Narender Chauhan from Uttar Pradesh, another shareholder of the company, asked the management about the company’s road map in the next 3-4 years, its plans for pan-India 5G coverage, and clarity on the satcom services launch after its recent collaboration with US-based AST SpaceMobile on direct-to-device connectivity.
Dodging queries
In an exchange filing on 30 May, Vodafone Idea said its board had approved raising another ₹20,000 crore through a follow-on public offering, private placement, or other permissible mode. The company said a capital raising committee will evaluate and decide on the potential route of fundraising. This fundraising approval comes at a time when the telecom operator is also looking to tie up ₹25,000 crore in bank debt to fund the capex for network expansion.
When shareholders asked about the use of the ₹20,000 crore proceeds, the company’s chief financial officer Murthy G.V.A.S. said, “The proceeds will be used for capital expenditure.” The management, however, did not address the shareholders’ queries about the company’s survival and revival concerns and the way forward.
Notably, since the merger, Vodafone Idea has raised total equity of around ₹56,000 crore, out of which around ₹27,000 crore has been contributed by the promoters, the company told the Supreme Court in a recent plea to seek waiver on AGR dues from the government. The plea, however, was rejected by the court.
In the petition, the telecom company had said it would not be able to operate beyond the current fiscal year without bank funding, which remains elusive as lenders remain wary of its dues worth ₹83,000 crore linked to AGR.
On the shareholder questions, Ravinder Takkar, the company’s non-executive chairman, said, “most of the questions were related to items outside the agenda items (of the EGM).” Takkar, however, asked the company to take note of some of the suggestions made by the shareholders.
Pinning its hopes
Vodafone Idea is set to incur capital expenditure of ₹5,000-6,000 crore for the first half of 2025-26 to enhance its network and infrastructure. However, its next leg of spending would be dependent on funds from banks, the company’s CEO, Akshaya Moondra, had said in an earnings call on 2 June.
“I see no reason why the government should be constrained in any way to offer relief…,” Moondra had said.
Vodafone Idea is the most widely held stock, with over 6 million retail shareholders (more than the State Bank of India), according to the company’s letter to the department of telecommunications on 17 April seeking further support.
In May last year, Vodafone Idea said it would incur a capital expenditure of ₹50,000-55,000 crore over the next three years to expand its 4G network and launch its 5G service.

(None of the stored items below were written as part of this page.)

-- ==== Sys2Proof/Laws/Ecc.lean ====
section
/-!
SUPPORT. What the check code does where no upset stands: a read delivers what is held and changes nothing (06 R191).
-/
namespace Sys2Proof.Machine

open Sys2Proof

theorem State.settleWhere_clear {s : State} (h : s.upsets = []) (n : Nat) (p : Nat → Bool) : s.settleWhere n p = s := by
  unfold State.settleWhere
  rw [h]
  rfl

theorem State.settleRange_clear {s : State} (h : s.upsets = []) (n a len : Nat) : s.settleRange n a len = s :=
  s.settleWhere_clear h n _

theorem State.settlePiece_clear {s : State} (h : s.upsets = []) (x : Nat × Nat × Nat) : s.settlePiece x = s := by
  unfold State.settlePiece
  simp [h]

/-- A read of pieces in which no upset stands delivers the bytes held and leaves the state. -/
theorem State.takePieces_clear {s : State} (h : s.upsets = []) (xs : List (Nat × Nat × Nat)) :
    s.takePieces xs = (s.readPieces xs, s) := by
  have e : xs.foldl State.settlePiece s = s := by
    induction xs with
    | nil => rfl
    | cons x xs ih => rw [List.foldl_cons, State.settlePiece_clear h, ih]
  unfold State.takePieces
  simp only [e]

theorem State.settleSpad_clear {s : State} (h : s.spadUpsets = []) (core a len : Nat) : s.settleSpad core a len = s := by
  unfold State.settleSpad State.settleSpadWhere
  rw [h]
  rfl

/-- With no report waiting there is nothing to count. -/
theorem State.account_none {s : State} (h : s.ecc = []) : s.account = s := by
  unfold State.account
  simp [h]

end Sys2Proof.Machine
end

“Completion of ₹25,000 crore debt-raising is key for executing Vi’s ₹50,000-55,000 crore capex programme. Higher government flexibility around AGR dues offers a ray of hope,” IIFL Capital said in a note on 2 June.

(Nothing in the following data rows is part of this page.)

-- ==== Sys2Proof/Laws/Mask.lean ====
section
/-!
SUPPORT. Masks: a state that agrees outside a mask agrees outside every larger one; each setter stays inside its bit;
a fold of steps that stay inside a mask stays inside it.
-/
namespace Sys2Proof.Machine

open Sys2Proof

theorem pick_mono {α : Type} {b c : Bool} (h : b = true → c = true) {d x y : α} (e : (if b then d else x) = if b then d else y) :
    (if c then d else x) = if c then d else y := by
  cases b <;> cases c <;> simp_all

/-- Agreement outside a mask is agreement outside every larger one. -/
theorem mask_mono {w v : Nat} (h : w &&& v = w) {s t : State} (e : s.mask w = t.mask w) : s.mask v = t.mask v := by
  have hb : ∀ i, w.testBit i = true → v.testBit i = true := by
    intro i hi
    rw [← h, Nat.testBit_and] at hi
    simp_all
  unfold State.mask
  congr 1
  · exact pick_mono (hb 0) (congrArg State.pending e)
  · exact pick_mono (hb 1) (congrArg State.free e)
  · exact pick_mono (hb 2) (congrArg State.out e)
  · exact pick_mono (hb 3) (congrArg State.time e)
  · exact pick_mono (hb 4) (congrArg State.tray e)
  · exact pick_mono (hb 5) (congrArg State.mode e)
  · exact pick_mono (hb 6) (congrArg State.idle e)
  · exact pick_mono (hb 7) (congrArg State.entry e)
  · exact pick_mono (hb 8) (congrArg State.leftMode e)
  · exact pick_mono (hb 9) (congrArg State.wakeHeld e)
  · exact pick_mono (hb 10) (congrArg State.westPrimary e)
  · exact pick_mono (hb 11) (congrArg State.noBoot e)
  · exact pick_mono (hb 12) (congrArg State.rst e)
  · exact pick_mono (hb 13) (congrArg State.cores e)
  · exact pick_mono (hb 14) (congrArg State.queues e)
  · exact pick_mono (hb 15) (congrArg State.queueZero e)
  · exact pick_mono (hb 16) (congrArg State.sems e)
  · exact pick_mono (hb 17) (congrArg State.semWait e)
  · exact pick_mono (hb 18) (congrArg State.dram e)
  · exact pick_mono (hb 19) (congrArg State.upsets e)
  · exact pick_mono (hb 20) (congrArg State.spadUpsets e)
  · exact pick_mono (hb 21) (congrArg State.ecc e)
  · exact pick_mono (hb 22) (congrArg State.modKey e)
  · exact pick_mono (hb 23) (congrArg State.rotation e)
  · exact pick_mono (hb 24) (congrArg State.migr e)
  · exact pick_mono (hb 25) (congrArg State.migrQueue e)
  · exact pick_mono (hb 26) (congrArg State.pageMaps e)
  · exact pick_mono (hb 27) (congrArg State.tlb e)
  · exact pick_mono (hb 28) (congrArg State.kvMaps e)
  · exact pick_mono (hb 29) (congrArg State.kvTlb e)
  · exact pick_mono (hb 30) (congrArg State.kvDirty e)
  · exact pick_mono (hb 31) (congrArg State.shared e)
  · exact pick_mono (hb 32) (congrArg State.withdrawn e)
  · exact pick_mono (hb 33) (congrArg State.modMem e)
  · exact pick_mono (hb 34) (congrArg State.parts e)
  · exact pick_mono (hb 35) (congrArg State.park e)
  · exact pick_mono (hb 36) (congrArg State.sess e)
  · exact pick_mono (hb 37) (congrArg State.emitted e)
  · exact pick_mono (hb 38) (congrArg State.grammars e)
  · exact pick_mono (hb 39) (congrArg State.adapters e)
  · exact pick_mono (hb 40) (congrArg State.adapterLast e)
  · exact pick_mono (hb 41) (congrArg State.video e)
  · exact pick_mono (hb 42) (congrArg State.fw e)
  · exact pick_mono (hb 43) (congrArg State.ryc e)
  · exact pick_mono (hb 44) (congrArg State.net e)
  · exact pick_mono (hb 45) (congrArg State.ev e)
  · exact pick_mono (hb 46) (congrArg State.rel e)
  · exact pick_mono (hb 47) (congrArg State.sec e)
  · exact pick_mono (hb 48) (congrArg State.pow e)
  · exact pick_mono (hb 49) (congrArg State.store e)
  · exact pick_mono (hb 50) (congrArg State.od e)
  · exact pick_mono (hb 51) (congrArg State.d2dFails e)

/-! ### Reading a field off a mask: a field that the mask does not name is the same -/

theorem keeps_pending {w : Nat} {s t : State} (e : t.mask w = s.mask w) (h : w.testBit 0 = false := by decide) : t.pending = s.pending := by
  simpa [State.mask, h] using congrArg State.pending e
theorem keeps_free {w : Nat} {s t : State} (e : t.mask w = s.mask w) (h : w.testBit 1 = false := by decide) : t.free = s.free := by
  simpa [State.mask, h] using congrArg State.free e
theorem keeps_out {w : Nat} {s t : State} (e : t.mask w = s.mask w) (h : w.testBit 2 = false := by decide) : t.out = s.out := by
  simpa [State.mask, h] using congrArg State.out e
theorem keeps_time {w : Nat} {s t : State} (e : t.mask w = s.mask w) (h : w.testBit 3 = false := by decide) : t.time = s.time := by
  simpa [State.mask, h] using congrArg State.time e
theorem keeps_tray {w : Nat} {s t : State} (e : t.mask w = s.mask w) (h : w.testBit 4 = false := by decide) : t.tray = s.tray := by
  simpa [State.mask, h] using congrArg State.tray e
theorem keeps_mode {w : Nat} {s t : State} (e : t.mask w = s.mask w) (h : w.testBit 5 = false := by decide) : t.mode = s.mode := by
  simpa [State.mask, h] using congrArg State.mode e
theorem keeps_idle {w : Nat} {s t : State} (e : t.mask w = s.mask w) (h : w.testBit 6 = false := by decide) : t.idle = s.idle := by
  simpa [State.mask, h] using congrArg State.idle e
theorem keeps_entry {w : Nat} {s t : State} (e : t.mask w = s.mask w) (h : w.testBit 7 = false := by decide) : t.entry = s.entry := by
  simpa [State.mask, h] using congrArg State.entry e
theorem keeps_leftMode {w : Nat} {s t : State} (e : t.mask w = s.mask w) (h : w.testBit 8 = false := by decide) : t.leftMode = s.leftMode := by
  simpa [State.mask, h] using congrArg State.leftMode e
theorem keeps_wakeHeld {w : Nat} {s t : State} (e : t.mask w = s.mask w) (h : w.testBit 9 = false := by decide) : t.wakeHeld = s.wakeHeld := by
  simpa [State.mask, h] using congrArg State.wakeHeld e
theorem keeps_westPrimary {w : Nat} {s t : State} (e : t.mask w = s.mask w) (h : w.testBit 10 = false := by decide) : t.westPrimary = s.westPrimary := by
  simpa [State.mask, h] using congrArg State.westPrimary e
theorem keeps_noBoot {w : Nat} {s t : State} (e : t.mask w = s.mask w) (h : w.testBit 11 = false := by decide) : t.noBoot = s.noBoot := by
  simpa [State.mask, h] using congrArg State.noBoot e
theorem keeps_rst {w : Nat} {s t : State} (e : t.mask w = s.mask w) (h : w.testBit 12 = false := by decide) : t.rst = s.rst := by
  simpa [State.mask, h] using congrArg State.rst e
theorem keeps_cores {w : Nat} {s t : State} (e : t.mask w = s.mask w) (h : w.testBit 13 = false := by decide) : t.cores = s.cores := by
  simpa [State.mask, h] using congrArg State.cores e
theorem keeps_queues {w : Nat} {s t : State} (e : t.mask w = s.mask w) (h : w.testBit 14 = false := by decide) : t.queues = s.queues := by
  simpa [State.mask, h] using congrArg State.queues e
theorem keeps_queueZero {w : Nat} {s t : State} (e : t.mask w = s.mask w) (h : w.testBit 15 = false := by decide) : t.queueZero = s.queueZero := by
  simpa [State.mask, h] using congrArg State.queueZero e
theorem keeps_sems {w : Nat} {s t : State} (e : t.mask w = s.mask w) (h : w.testBit 16 = false := by decide) : t.sems = s.sems := by
  simpa [State.mask, h] using congrArg State.sems e
theorem keeps_semWait {w : Nat} {s t : State} (e : t.mask w = s.mask w) (h : w.testBit 17 = false := by decide) : t.semWait = s.semWait := by
  simpa [State.mask, h] using congrArg State.semWait e
theorem keeps_dram {w : Nat} {s t : State} (e : t.mask w = s.mask w) (h : w.testBit 18 = false := by decide) : t.dram = s.dram := by
  simpa [State.mask, h] using congrArg State.dram e
theorem keeps_upsets {w : Nat} {s t : State} (e : t.mask w = s.mask w) (h : w.testBit 19 = false := by decide) : t.upsets = s.upsets := by
  simpa [State.mask, h] using congrArg State.upsets e
theorem keeps_spadUpsets {w : Nat} {s t : State} (e : t.mask w = s.mask w) (h : w.testBit 20 = false := by decide) : t.spadUpsets = s.spadUpsets := by
  simpa [State.mask, h] using congrArg State.spadUpsets e
theorem keeps_ecc {w : Nat} {s t : State} (e : t.mask w = s.mask w) (h : w.testBit 21 = false := by decide) : t.ecc = s.ecc := by
  simpa [State.mask, h] using congrArg State.ecc e
theorem keeps_modKey {w : Nat} {s t : State} (e : t.mask w = s.mask w) (h : w.testBit 22 = false := by decide) : t.modKey = s.modKey := by
  simpa [State.mask, h] using congrArg State.modKey e
theorem keeps_rotation {w : Nat} {s t : State} (e : t.mask w = s.mask w) (h : w.testBit 23 = false := by decide) : t.rotation = s.rotation := by
  simpa [State.mask, h] using congrArg State.rotation e
theorem keeps_migr {w : Nat} {s t : State} (e : t.mask w = s.mask w) (h : w.testBit 24 = false := by decide) : t.migr = s.migr := by
  simpa [State.mask, h] using congrArg State.migr e
theorem keeps_migrQueue {w : Nat} {s t : State} (e : t.mask w = s.mask w) (h : w.testBit 25 = false := by decide) : t.migrQueue = s.migrQueue := by
  simpa [State.mask, h] using congrArg State.migrQueue e
theorem keeps_pageMaps {w : Nat} {s t : State} (e : t.mask w = s.mask w) (h : w.testBit 26 = false := by decide) : t.pageMaps = s.pageMaps := by
  simpa [State.mask, h] using congrArg State.pageMaps e
theorem keeps_tlb {w : Nat} {s t : State} (e : t.mask w = s.mask w) (h : w.testBit 27 = false := by decide) : t.tlb = s.tlb := by
  simpa [State.mask, h] using congrArg State.tlb e
theorem keeps_kvMaps {w : Nat} {s t : State} (e : t.mask w = s.mask w) (h : w.testBit 28 = false := by decide) : t.kvMaps = s.kvMaps := by
  simpa [State.mask, h] using congrArg State.kvMaps e
theorem keeps_kvTlb {w : Nat} {s t : State} (e : t.mask w = s.mask w) (h : w.testBit 29 = false := by decide) : t.kvTlb = s.kvTlb := by
  simpa [State.mask, h] using congrArg State.kvTlb e
theorem keeps_kvDirty {w : Nat} {s t : State} (e : t.mask w = s.mask w) (h : w.testBit 30 = false := by decide) : t.kvDirty = s.kvDirty := by
  simpa [State.mask, h] using congrArg State.kvDirty e
theorem keeps_shared {w : Nat} {s t : State} (e : t.mask w = s.mask w) (h : w.testBit 31 = false := by decide) : t.shared = s.shared := by
  simpa [State.mask, h] using congrArg State.shared e
theorem keeps_withdrawn {w : Nat} {s t : State} (e : t.mask w = s.mask w) (h : w.testBit 32 = false := by decide) : t.withdrawn = s.withdrawn := by
  simpa [State.mask, h] using congrArg State.withdrawn e
theorem keeps_modMem {w : Nat} {s t : State} (e : t.mask w = s.mask w) (h : w.testBit 33 = false := by decide) : t.modMem = s.modMem := by
  simpa [State.mask, h] using congrArg State.modMem e
theorem keeps_parts {w : Nat} {s t : State} (e : t.mask w = s.mask w) (h : w.testBit 34 = false := by decide) : t.parts = s.parts := by
  simpa [State.mask, h] using congrArg State.parts e
theorem keeps_park {w : Nat} {s t : State} (e : t.mask w = s.mask w) (h : w.testBit 35 = false := by decide) : t.park = s.park := by
  simpa [State.mask, h] using congrArg State.park e
theorem keeps_sess {w : Nat} {s t : State} (e : t.mask w = s.mask w) (h : w.testBit 36 = false := by decide) : t.sess = s.sess := by
  simpa [State.mask, h] using congrArg State.sess e
theorem keeps_emitted {w : Nat} {s t : State} (e : t.mask w = s.mask w) (h : w.testBit 37 = false := by decide) : t.emitted = s.emitted := by
  simpa [State.mask, h] using congrArg State.emitted e
theorem keeps_grammars {w : Nat} {s t : State} (e : t.mask w = s.mask w) (h : w.testBit 38 = false := by decide) : t.grammars = s.grammars := by
  simpa [State.mask, h] using congrArg State.grammars e
theorem keeps_adapters {w : Nat} {s t : State} (e : t.mask w = s.mask w) (h : w.testBit 39 = false := by decide) : t.adapters = s.adapters := by
  simpa [State.mask, h] using congrArg State.adapters e
theorem keeps_adapterLast {w : Nat} {s t : State} (e : t.mask w = s.mask w) (h : w.testBit 40 = false := by decide) : t.adapterLast = s.adapterLast := by
  simpa [State.mask, h] using congrArg State.adapterLast e
theorem keeps_video {w : Nat} {s t : State} (e : t.mask w = s.mask w) (h : w.testBit 41 = false := by decide) : t.video = s.video := by
  simpa [State.mask, h] using congrArg State.video e
theorem keeps_fw {w : Nat} {s t : State} (e : t.mask w = s.mask w) (h : w.testBit 42 = false := by decide) : t.fw = s.fw := by
  simpa [State.mask, h] using congrArg State.fw e
theorem keeps_ryc {w : Nat} {s t : State} (e : t.mask w = s.mask w) (h : w.testBit 43 = false := by decide) : t.ryc = s.ryc := by
  simpa [State.mask, h] using congrArg State.ryc e
theorem keeps_net {w : Nat} {s t : State} (e : t.mask w = s.mask w) (h : w.testBit 44 = false := by decide) : t.net = s.net := by
  simpa [State.mask, h] using congrArg State.net e
theorem keeps_ev {w : Nat} {s t : State} (e : t.mask w = s.mask w) (h : w.testBit 45 = false := by decide) : t.ev = s.ev := by
  simpa [State.mask, h] using congrArg State.ev e
theorem keeps_rel {w : Nat} {s t : State} (e : t.mask w = s.mask w) (h : w.testBit 46 = false := by decide) : t.rel = s.rel := by
  simpa [State.mask, h] using congrArg State.rel e
theorem keeps_sec {w : Nat} {s t : State} (e : t.mask w = s.mask w) (h : w.testBit 47 = false := by decide) : t.sec = s.sec := by
  simpa [State.mask, h] using congrArg State.sec e
theorem keeps_pow {w : Nat} {s t : State} (e : t.mask w = s.mask w) (h : w.testBit 48 = false := by decide) : t.pow = s.pow := by
  simpa [State.mask, h] using congrArg State.pow e
theorem keeps_store {w : Nat} {s t : State} (e : t.mask w = s.mask w) (h : w.testBit 49 = false := by decide) : t.store = s.store := by
  simpa [State.mask, h] using congrArg State.store e
theorem keeps_od {w : Nat} {s t : State} (e : t.mask w = s.mask w) (h : w.testBit 50 = false := by decide) : t.od = s.od := by
  simpa [State.mask, h] using congrArg State.od e
theorem keeps_d2dFails {w : Nat} {s t : State} (e : t.mask w = s.mask w) (h : w.testBit 51 = false := by decide) : t.d2dFails = s.d2dFails := by
  simpa [State.mask, h] using congrArg State.d2dFails e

The retail investors also questioned the company’s management about the fall in subscriber base and whether there are any plans to merge with state-owned BSNL.
In an interview withMinton 23 April, Union communications minister Jyotiraditya Scindia said there are no plans to merge Vodafone Idea with BSNL. “I do not think it is necessarily inefficient to have two competing businesses. There are multiple verticals where the government has competing businesses. Also, there was no physical cash outgo in this (Vodafone Idea) conversion. What the government has retained is an upside, no downside,” Scindia had said.
As of 31 March, Vodafone Idea had 198.2 million mobile subscribers. Even as Vodafone Idea has been losing subscribers for a long time now, the company’s subscriber churn rate has slowed down during the March quarter. Compared to the loss of 5 million subscribers each in the September and December quarters, its subscriber churn slowed down to 1.6 million in the fourth quarter.